Потом оказалось, что Танюша-Хныкуша тоже колется, Марина любит менять наряды по три раза в день, а Лидия страдает от мигреней. И каждая жаждет рассказать мне драму своей жизни во всех деталях. Мне болтать с ними было любопытно, хотелось чуть-чуть прикоснуться к тому темному, тайному, запретному, что вершилось совсем рядом, за запертой дверью. Я иногда пыталась себе представить, что там делается. Комнаты я знала до мельчайших подробностей, и мне ничего не стоило их населить и озвучить. Порой оттуда доносился смех, порой прорывалась музыка, и я чувствовала себя Золушкой у плиты — я тут грязь выгребаю, а они там, небось, пьют, танцуют, веселятся.

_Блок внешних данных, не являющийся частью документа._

/-- R252, R245, R243: `cres` lets a frozen channel of a copy land on; `cabt` ends a landing or frozen one, aborted with status 1, what it holds dropped; where
a landing write is on its way it is kept apart, and the message waits for its acknowledgement; of any other channel both answer 1 and change nothing. `cstat` gives the state, the status and the count, and `cstat.clr` then frees a channel that
is done or aborted. Other channels, jets, pools and memory are as before.
Completes: cres, cabt, cstat, cstatClr.
Where the spec leaves a point open, a clause follows the model's choice (log entry 16). -/
def Obligations.ChannelControl : Prop :=
  ∀ (h : Hdr) (d : SliceOp) (ch : BitVec 3) (s : State),
    let c := s.here.chan ch.toNat
    let copy := c.servesCopy = true
    let word := (match c.state with | .idle => 0 | .landing => 1 | .frozen => 2 | .aborted => 3 | .done => 4) + 256 * c.status + 65536 * (c.count % 2 ^ 32)
    let after (u : State) (v : Channel) : Prop :=
      Kept s u ∧ u.here.chan ch.toNat = v ∧ ∀ k, k ≠ ch.toNat → u.here.chan k = s.here.chan k
    (s.admits (.cres h d ch) = true →
      (c.state = .frozen → copy → ∃ t u, exec (.cres h d ch) s = .next t ∧ Status u t h 8 id 2 d 0 ∧ after u { c with state := .landing }) ∧
      (¬ (c.state = .frozen ∧ copy) → ∃ t, exec (.cres h d ch) s = .next t ∧ Status s t h 8 id 2 d 1)) ∧
    (s.admits (.cabt h d ch) = true →
      (c.state = .landing ∨ c.state = .frozen → copy → ∃ t u, exec (.cabt h d ch) s = .next t ∧ Status u t h 8 id 2 d 0 ∧
        after u { c with state := .aborted, status := 1, needGuard := false, flying := false, pieces := [], writes := [] } ∧
        u.here.lastWrites = s.here.lastWrites ++ (if c.flying = true then [(ch.toNat, { c with status := 1 })] else []) ∧
        (c.done = 0 ∨ c.flying = true → u.here.weir.outbound = s.here.weir.outbound) ∧
        (c.done ≠ 0 → c.flying = false → ∃ e, u.here.weir.outbound = s.here.weir.outbound ++ [e] ∧ e.m.handle = c.done ∧ e.m.size = 16 ∧ e.released = false ∧
          fld e.m.payload 0 32 = c.count % 2 ^ 32 ∧ fld e.m.payload 32 8 = 1 ∧ fld e.m.payload 40 8 = ch.toNat ∧ fld e.m.payload 64 64 = c.wm.toNat)) ∧
      (¬ ((c.state = .landing ∨ c.state = .frozen) ∧ copy) → ∃ t, exec (.cabt h d ch) s = .next t ∧ Status s t h 8 id 2 d 1)) ∧
    (s.admits (.cstat h d ch) = true → ∃ t, exec (.cstat h d ch) s = .next t ∧ Status s t h 8 id 2 d word) ∧
    (s.admits (.cstatClr h d ch) = true → ∃ t u, exec (.cstatClr h d ch) s = .next t ∧ Status u t h 8 id 2 d word ∧
      after u (if c.state = .done ∨ c.state = .aborted then { c with state := .idle, wm := 0, guarded := false, needGuard := false } else c))

/-! ### Multicast -/

/-- R256, R257, R258, R255: `sub` traps on a line that does not translate, answers 3, 4, 5 or 1 where its record, its channel, its tag or the table is
against it, and otherwise takes a match entry, opens the channel's window on its pool and sends a join to the lines' home; `unsub` takes the tag out of
the table; `mcrd` waits at its tile with its lines' addresses until the jet's earlier accesses are performed. No jet but the issuer, no pool and no
byte of memory changes.
Completes: sub, unsub, mcrd.
Where the spec leaves a point open, a clause follows the model's choice (log entry 16). -/
def Obligations.Multicast : Prop :=
  ∀ (h : Hdr) (o : R2) (p : R3) (d : SliceOp) (tag : BitVec 12) (ch : BitVec 3) (lines : BitVec 6) (s : State),
    let f := s.cur.frame
    let x := s.here
    let r := SliceOp.getRun o.a f 32
    let src := fld r 0 64
    let dst := fld r 96 20
    let n := fld r 116 6 + 1
    let cost := s.xlateCost s.curTile src (128 * n)
    let a := p.a.get f
    let k := lines.toNat + 1
    let costA := s.xlateCost s.curTile a (128 * k)
    (s.admits (.sub h o tag ch) = true →
      (∀ c, s.streamLines s.curTile src n = .error c → exec (.sub h o tag ch) s = .next (s.trap (dataFault c src (128 * n)))) ∧
      (∀ l, s.streamLines s.curTile src n = .ok l →
        let got := l.filterMap fun e => e
        let pas := got.map fun e => e.2.2
        let bad : Bool := fld r 122 6 != 0 || fld r 0 7 != 0 || dst % 128 != 0 || l.contains none || (got.any fun e => e.1 == .io) || !oneHome got ||
          (pas.any fun pa => dieOf (homeOf pa) != dieOf s.curTile || paDev pa != s.dev.device.toNat) || !x.scratch dst (128 * n) || x.wayGoing dst (128 * n)
        let st := if bad then 3 else if (x.chan ch.toNat).state = .landing ∨ (x.chan ch.toNat).state = .frozen then 4
          else if ∃ b ∈ x.subs, b.tag = tag.toNat ∧ b.gone = false then 5 else if 16 ≤ (x.subs.filter fun b => !b.gone).length then 1 else 0
        (st ≠ 0 → ∃ t, exec (.sub h o tag ch) s = .next t ∧ Status (s.cacheFor s.curTile src (128 * n)) t h 12 id (cost + 2) o.d st) ∧
        (st = 0 → ∃ t b, exec (.sub h o tag ch) s = .next t ∧ WentOn s t h 12 [s.varOwed o.d.range [] [] [] false] ∧
          t.here.subs = x.subs ++ [b] ∧ b.tag = tag.toNat ∧ b.chan = ch.toNat ∧ b.lines = n ∧ b.dst = dst ∧ b.pas = pas ∧ b.owedId = s.nextId ∧ b.acked = false ∧
          (let c := t.here.chan ch.toNat
           c.state = .landing ∧ c.use = .mcast ∧ c.wm = BitVec.ofNat 64 dst ∧ c.winLo = dst ∧ c.winHi = dst + 128 * n ∧ c.done = BitVec.ofNat 32 (fld r 64 32)) ∧
          ∃ e, (t.stop s.curTile).inject = (s.stop s.curTile).inject ++ [e] ∧ e.body = .mcJoin s.curTile tag.toNat (homeOf (pas.headD 0)) false wholeWay ∧
            e.readyAt = s.nc + 4 + 2 * cost))) ∧
    (s.admits (.unsub h d tag) = true →
      (x.subOf tag.toNat = none → ∃ t, exec (.unsub h d tag) s = .next t ∧ Status s t h 12 id 2 d 1) ∧
      (∀ b, x.subOf tag.toNat = some b → ∃ t u, exec (.unsub h d tag) s = .next t ∧ Status u t h 12 id 2 d 0 ∧ Kept s u ∧
        ((x.subs.filter fun b => !b.gone).Pairwise (fun b c => b.tag ≠ c.tag) → u.here.subOf tag.toNat = none) ∧
        ((x.chan b.chan).state = .landing → (x.chan b.chan).use = .mcast → (x.chan b.chan).accepted = b.accepted → (u.here.chan b.chan).state = .aborted ∧ (u.here.chan b.chan).status = 1) ∧
        (b.acked = true → ∃ e, (u.stop s.curTile).inject = (s.stop s.curTile).inject ++ [e] ∧ e.body = .mcJoin s.curTile b.tag b.home true wholeWay))) ∧
    (s.admits (.mcrd h p tag lines) = true →
      (∀ c, s.streamLines s.curTile a k = .error c → exec (.mcrd h p tag lines) s = .next (s.trap (dataFault c a (128 * k)))) ∧
      (∀ l, s.streamLines s.curTile a k = .ok l →
        let got := l.filterMap fun e => e
        let st := if a % 128 ≠ 0 ∨ none ∈ l then 1 else if ∃ e ∈ got, e.1 = .strict ∨ e.1 = .io ∨ e.2.1 = true then 2 else if oneHome got = false then 1 else 0
        (st ≠ 0 → ∃ t, exec (.mcrd h p tag lines) s = .next t ∧ Status (s.cacheFor s.curTile a (128 * k)) t h 16 id (costA + 2) p.d st) ∧
        (st = 0 → ∃ t, exec (.mcrd h p tag lines) s = .next t ∧ WentOn s t h 16 [s.varOwed p.d.range [] [] [] false] ∧
          t.here.mcWait = x.mcWait ++ [{ jet := s.cur.key, upTo := s.nextId, tag := tag.toNat, src := a, mask := BitVec.ofNat 64 (p.b.get f),
                                         slot := s.curSlot, owedId := s.nextId, pas := got.map fun e => e.2.2, from_ := s.tc + costA }])))
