@[simp] theorem State.journal_nc (s : State) (k o q : Nat) (l : BitVec 32) (d : Nat) : (s.journal k o q l d).nc = s.nc := rfl
@[simp] theorem State.journal_turn (s : State) (k o q : Nat) (l : BitVec 32) (d : Nat) : (s.journal k o q l d).turn = s.turn := rfl
@[simp] theorem State.journal_curTile (s : State) (k o q : Nat) (l : BitVec 32) (d : Nat) : (s.journal k o q l d).curTile = s.curTile := rfl
@[simp] theorem State.journal_curSlot (s : State) (k o q : Nat) (l : BitVec 32) (d : Nat) : (s.journal k o q l d).curSlot = s.curSlot := rfl
@[simp] theorem State.journal_focus (s : State) (k o q : Nat) (l : BitVec 32) (d : Nat) : (s.journal k o q l d).focus = s.focus := rfl
@[simp] theorem State.journal_agenda (s : State) (k o q : Nat) (l : BitVec 32) (d : Nat) : (s.journal k o q l d).agenda = s.agenda := rfl
@[simp] theorem State.journal_served (s : State) (k o q : Nat) (l : BitVec 32) (d : Nat) : (s.journal k o q l d).served = s.served := rfl
@[simp] theorem State.journal_picked (s : State) (k o q : Nat) (l : BitVec 32) (d : Nat) : (s.journal k o q l d).picked = s.picked := rfl
@[simp] theorem State.journal_fresh (s : State) (k o q : Nat) (l : BitVec 32) (d : Nat) : (s.journal k o q l d).fresh = s.fresh := rfl
@[simp] theorem State.journal_nextId (s : State) (k o q : Nat) (l : BitVec 32) (d : Nat) : (s.journal k o q l d).nextId = s.nextId := rfl
@[simp] theorem State.journal_tiles (s : State) (k o q : Nat) (l : BitVec 32) (d : Nat) : (s.journal k o q l d).tiles = s.tiles := rfl
@[simp] theorem State.journal_stops (s : State) (k o q : Nat) (l : BitVec 32) (d : Nat) : (s.journal k o q l d).stops = s.stops := rfl
@[simp] theorem State.journal_dies (s : State) (k o q : Nat) (l : BitVec 32) (d : Nat) : (s.journal k o q l d).dies = s.dies := rfl
@[simp] theorem State.journal_chains (s : State) (k o q : Nat) (l : BitVec 32) (d : Nat) : (s.journal k o q l d).chains = s.chains := rfl
@[simp] theorem State.journal_mem (s : State) (k o q : Nat) (l : BitVec 32) (d : Nat) : (s.journal k o q l d).mem = s.mem := rfl

@[simp] theorem State.sendLocal_nc (s : State) (n : Nat) (m : SendMsg) : (s.sendLocal n m).nc = s.nc := rfl
@[simp] theorem State.sendLocal_turn (s : State) (n : Nat) (m : SendMsg) : (s.sendLocal n m).turn = s.turn := rfl
@[simp] theorem State.sendLocal_curTile (s : State) (n : Nat) (m : SendMsg) : (s.sendLocal n m).curTile = s.curTile := rfl
@[simp] theorem State.sendLocal_curSlot (s : State) (n : Nat) (m : SendMsg) : (s.sendLocal n m).curSlot = s.curSlot := rfl
@[simp] theorem State.sendLocal_focus (s : State) (n : Nat) (m : SendMsg) : (s.sendLocal n m).focus = s.focus := rfl
@[simp] theorem State.sendLocal_agenda (s : State) (n : Nat) (m : SendMsg) : (s.sendLocal n m).agenda = s.agenda := rfl
@[simp] theorem State.sendLocal_served (s : State) (n : Nat) (m : SendMsg) : (s.sendLocal n m).served = s.served := rfl
@[simp] theorem State.sendLocal_picked (s : State) (n : Nat) (m : SendMsg) : (s.sendLocal n m).picked = s.picked := rfl
@[simp] theorem State.sendLocal_fresh (s : State) (n : Nat) (m : SendMsg) : (s.sendLocal n m).fresh = s.fresh := rfl
@[simp] theorem State.sendLocal_nextId (s : State) (n : Nat) (m : SendMsg) : (s.sendLocal n m).nextId = s.nextId := rfl
@[simp] theorem State.sendLocal_stops (s : State) (n : Nat) (m : SendMsg) : (s.sendLocal n m).stops = s.stops := rfl
@[simp] theorem State.sendLocal_dies (s : State) (n : Nat) (m : SendMsg) : (s.sendLocal n m).dies = s.dies := rfl
@[simp] theorem State.sendLocal_chains (s : State) (n : Nat) (m : SendMsg) : (s.sendLocal n m).chains = s.chains := rfl
@[simp] theorem State.sendLocal_dev (s : State) (n : Nat) (m : SendMsg) : (s.sendLocal n m).dev = s.dev := rfl
@[simp] theorem State.sendLocal_mem (s : State) (n : Nat) (m : SendMsg) : (s.sendLocal n m).mem = s.mem := rfl

@[simp] theorem State.report_nc (s : State) (n : Nat) (f : Flt) (i : BitVec 16) : (s.report n f i).nc = s.nc := rfl
@[simp] theorem State.report_turn (s : State) (n : Nat) (f : Flt) (i : BitVec 16) : (s.report n f i).turn = s.turn := rfl
@[simp] theorem State.report_curTile (s : State) (n : Nat) (f : Flt) (i : BitVec 16) : (s.report n f i).curTile = s.curTile := rfl
@[simp] theorem State.report_curSlot (s : State) (n : Nat) (f : Flt) (i : BitVec 16) : (s.report n f i).curSlot = s.curSlot := rfl
@[simp] theorem State.report_focus (s : State) (n : Nat) (f : Flt) (i : BitVec 16) : (s.report n f i).focus = s.focus := rfl
@[simp] theorem State.report_agenda (s : State) (n : Nat) (f : Flt) (i : BitVec 16) : (s.report n f i).agenda = s.agenda := rfl
@[simp] theorem State.report_served (s : State) (n : Nat) (f : Flt) (i : BitVec 16) : (s.report n f i).served = s.served := rfl
@[simp] theorem State.report_picked (s : State) (n : Nat) (f : Flt) (i : BitVec 16) : (s.report n f i).picked = s.picked := rfl
@[simp] theorem State.report_fresh (s : State) (n : Nat) (f : Flt) (i : BitVec 16) : (s.report n f i).fresh = s.fresh := rfl
@[simp] theorem State.report_nextId (s : State) (n : Nat) (f : Flt) (i : BitVec 16) : (s.report n f i).nextId = s.nextId := rfl
@[simp] theorem State.report_stops (s : State) (n : Nat) (f : Flt) (i : BitVec 16) : (s.report n f i).stops = s.stops := rfl
@[simp] theorem State.report_dies (s : State) (n : Nat) (f : Flt) (i : BitVec 16) : (s.report n f i).dies = s.dies := rfl
@[simp] theorem State.report_chains (s : State) (n : Nat) (f : Flt) (i : BitVec 16) : (s.report n f i).chains = s.chains := rfl
@[simp] theorem State.report_dev (s : State) (n : Nat) (f : Flt) (i : BitVec 16) : (s.report n f i).dev = s.dev := rfl
@[simp] theorem State.report_mem (s : State) (n : Nat) (f : Flt) (i : BitVec 16) : (s.report n f i).mem = s.mem := rfl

Это было, конечно, очень глупо — девки со мной иногда делились такими подробностями, что не позавидуешь. Только Дина и Зойка меня избегали и ни разу не зашли в спальни поговорить, когда я там убиралась. А мне что, я на дружбу с ними не напрашивалась — у меня своих забот был полон рот. Никита после покупки печи погрузился в творческий экстаз так глубоко, что у него начались нелады с мамой. Он жаловался, что мама бестактно нарушает его творческий процесс. А мама сосредоточила свою ненависть на его скульптурах, — ее обижало, что печью Никита интересуется больше, чем ею.
Мне бы радоваться такому обороту, но в каждой радости есть свой подвох. Они непрерывно жаловались друг на друга, но разделить их было невозможно — на съем наших несчастных двух комнат уходила вся мамина пенсия и почти половина моих заработков.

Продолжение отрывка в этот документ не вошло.